BACKGROUND: There is compelling evidence for the pivotal role of Helicobacter pylori in the pathogenesis of gastrointestinal ulcer disease. However, despite the bacterium's toxicity, the majority of H. pylori infections are not accompanied by gastric ulcers. This implies the existence of a host mechanism offsetting H. pylori toxicity. AIMS: To evaluate gastric fibroblasts' expression of hepatocyte growth factor (HGF), which is known to facilitate gastric ulcer healing, in the presence of H. pylori; to compare the effect on H. pylori-induced HGF expression of a COX-2 selective inhibitor with that of nonselective nonsteroidal anti-inflammatory drugs METHODS: Human gastric fibroblasts were cultured from human gastric mucosa obtained at surgery. Prostaglandin E2 (PGE2) and HGF were measured by EIA. The expression of COX-2 mRNA was assessed by the TaqMan quantitative RT-PCR system. RESULTS: H. pylori increased PGE2 release in gastric fibroblasts. H. pylori induced expression of COX-2 mRNA, which indicates that PG induction by H. pylori is through COX-2. Sulindac sulphide, etodolac and NS 398 all inhibited H. pylori-induced PGE2 release to the same extent. These agents also inhibited H. pylori-induced HGF release. CONCLUSION: Gastric fibroblasts produce PG and HGF in response to the presence of H. pylori, which may be considered part of the human body's defensive reaction to H. pylori toxicity. This defensive mechanism is inhibited not only by COX-2 nonselective NSAIDs but also by a COX-2 selective inhibitor. These findings indicate the importance of COX-2 in chronic H. pylori infection.
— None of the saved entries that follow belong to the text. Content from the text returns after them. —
-- ==== Sys2Proof/Syntax.lean ====
section
/-!
DEFINITION. Syntax.lean: the 17 instructions, a closed set (00_scope.md R3). One constructor per row of
spec/opcode_table.json; each carries its 8-bit operand, as the pattern the word holds (30_encoding.md R72).
-/

namespace Sys2Proof

/-- An instruction is "a pair of (opcode, operand)" (00_scope.md R17). The operand's kind, from
30_encoding.md R72, is in each constructor's comment. -/
inductive Instr where
  /-- ADD, addr8 (41_arithmetic.md R121). -/
  | add (a : Byte)
  /-- SUB, addr8 (41_arithmetic.md R122). -/
  | sub (a : Byte)
  /-- MUL, addr8 (41_arithmetic.md R123). -/
  | mul (a : Byte)
  /-- DIV, addr8 (41_arithmetic.md R124). -/
  | div (a : Byte)
  /-- LDA, addr8 (42_transfer.md R140). -/
  | lda (a : Byte)
  /-- LDK, imm8 (42_transfer.md R141). -/
  | ldk (k : Byte)
  /-- STA, addr8 (42_transfer.md R142). -/
  | sta (a : Byte)
  /-- INP, addr8 (43_io_halt.md R160). -/
  | inp (a : Byte)
  /-- OUT, addr8 (43_io_halt.md R164). -/
  | out (a : Byte)
  /-- HLT, imm8 (43_io_halt.md R166). -/
  | hlt (k : Byte)
  /-- JMP, tgt8 (44_control.md R181). -/
  | jmp (t : Byte)
  /-- JEZ, tgt8 (44_control.md R182). -/
  | jez (t : Byte)
  /-- JNE, tgt8 (44_control.md R183). -/
  | jne (t : Byte)
  /-- JLZ, tgt8 (44_control.md R184). -/
  | jlz (t : Byte)
  /-- JLE, tgt8 (44_control.md R185). -/
  | jle (t : Byte)
  /-- JGZ, tgt8 (44_control.md R186). -/
  | jgz (t : Byte)
  /-- JGE, tgt8 (44_control.md R187). -/
  | jge (t : Byte)
deriving DecidableEq, Repr

end Sys2Proof
end

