-- ==== Sys2Proof/Decode.lean ====
section
/-!
DEFINITION. Decode.lean: the decoder, total over 16-bit words and rejecting an unknown opcode by its number
(30_encoding.md R76), and the encoder (30_encoding.md R77), both from the opcode map of 30_encoding.md R73.
-/

namespace Sys2Proof

/-- What the decoder answers (30_encoding.md R76): an instruction, or `Illegal(o)` with the opcode field. -/
inductive Decoded where
  | insn (i : Instr)
  | illegal (o : Byte)
deriving DecidableEq, Repr

/-- The field `opc` = `word[15:8]` (30_encoding.md R70). -/
def opcField (w : Word) : Byte := w.extractLsb' 8 8

/-- The field `imm` = `word[7:0]` (30_encoding.md R70). -/
def immField (w : Word) : Byte := w.extractLsb' 0 8

/-- `word = opc ++ imm` (30_encoding.md R70). -/
def joinFields (opc imm : Byte) : Word := opc ++ imm

/-- The opcode map, read from opcode number to instruction (30_encoding.md R73). -/
def instrOfOpcode (opc : Nat) (imm : Byte) : Option Instr :=
  match opc with
  | 0x00 => some (.add imm)
  | 0x01 => some (.sub imm)
  | 0x02 => some (.mul imm)
  | 0x03 => some (.div imm)
  | 0x04 => some (.lda imm)
  | 0x05 => some (.ldk imm)
  | 0x06 => some (.sta imm)
  | 0x07 => some (.inp imm)
  | 0x08 => some (.out imm)
  | 0x09 => some (.hlt imm)
  | 0x0A => some (.jmp imm)
  | 0x0B => some (.jez imm)
  | 0x0C => some (.jne imm)
  | 0x0D => some (.jlz imm)
  | 0x0E => some (.jle imm)
  | 0x0F => some (.jgz imm)
  | 0x10 => some (.jge imm)
  | _ => none

/-- The decoder of 30_encoding.md R76. -/
def decode (w : Word) : Decoded :=
  match instrOfOpcode (opcField w).toNat (immField w) with
  | some i => .insn i
  | none => .illegal (opcField w)

/-- The opcode map, read from instruction to opcode number (30_encoding.md R73). -/
def opcodeOf (i : Instr) : Byte :=
  match i with
  | .add _ => 0x00
  | .sub _ => 0x01
  | .mul _ => 0x02
  | .div _ => 0x03
  | .lda _ => 0x04
  | .ldk _ => 0x05
  | .sta _ => 0x06
  | .inp _ => 0x07
  | .out _ => 0x08
  | .hlt _ => 0x09
  | .jmp _ => 0x0A
  | .jez _ => 0x0B
  | .jne _ => 0x0C
  | .jlz _ => 0x0D
  | .jle _ => 0x0E
  | .jgz _ => 0x0F
  | .jge _ => 0x10

/-- The operand pattern an instruction carries (30_encoding.md R72). -/
def operandOf (i : Instr) : Byte :=
  match i with
  | .add a => a
  | .sub a => a
  | .mul a => a
  | .div a => a
  | .lda a => a
  | .ldk k => k
  | .sta a => a
  | .inp a => a
  | .out a => a
  | .hlt k => k
  | .jmp t => t
  | .jez t => t
  | .jne t => t
  | .jlz t => t
  | .jle t => t
  | .jgz t => t
  | .jge t => t

/-- The encoder `enc(m, v) = opc_of(m) ++ v` (30_encoding.md R77). -/
def encode (i : Instr) : Word := joinFields (opcodeOf i) (operandOf i)

/-- The word whose bits, numbered as spec/opcode_table.json numbers them, are the low `nbits` bits of `w`;
the instruction's bits above `nbits` are 0. -/
def tableWord (nbits w : Nat) : Word := BitVec.ofNat 16 (w % 2 ^ nbits)

/-- What the decoder reads from a row of the opcode table; `none` where the word is illegal. -/
def decodeTableWord (nbits w : Nat) : Option Instr :=
  match decode (tableWord nbits w) with
  | .insn i => some i
  | .illegal _ => none

end Sys2Proof
end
Gastric restitution is inhibited by dexamethasone, which is reversed by hepatocyte growth factor and rebamipide.

BACKGROUND: Glucocorticoids have been shown to induce peptic ulcers, especially when co-administered with NSAIDs. Hepatocyte growth factor (HGF) plays a role in gastric ulcer repair, facilitating the restitution of gastric mucosal epithelial cells. HGF expression is induced by PGs in gastric fibroblasts. We hypothesized that dexamethasone (DEX) may inhibit PG production and HGF expression, thus inhibiting HGF-induced gastric epithelial restitution. AIM: To investigate the effect of DEX on gastric restitution, using cultured gastric cells, the role of HGF in the restitution inhibited by DEX, and the effect of rebamipide on DEX- inhibited restitution. METHODS: Human gastric fibroblasts were prepared from human stomach obtained at surgery; PGE2 and HGF is determined by ELISA; Restitution was assessed by the round wound restitution model, using coculture of gastric fibroblasts and epithelial cells; COX-2 and HGF mRNA were quantified by TaqMan RT-PCR system. RESULTS: 1. DEX inhibited HGF mRNA and COX-2 mRNA. Accordingly, it inhibited PGE2 and HGF release. 2. DEX inhibited the restitution of gastric cells. 3. The inhibition of restitution was reversed by HGF and rebamipide to the same extent. 4. Rebamipide induced PGE2 and HGF. CONCLUSION: DEX inhibits restitution via HGF depletion, and rebamipide reverses the inhibited restitution by HGF induction.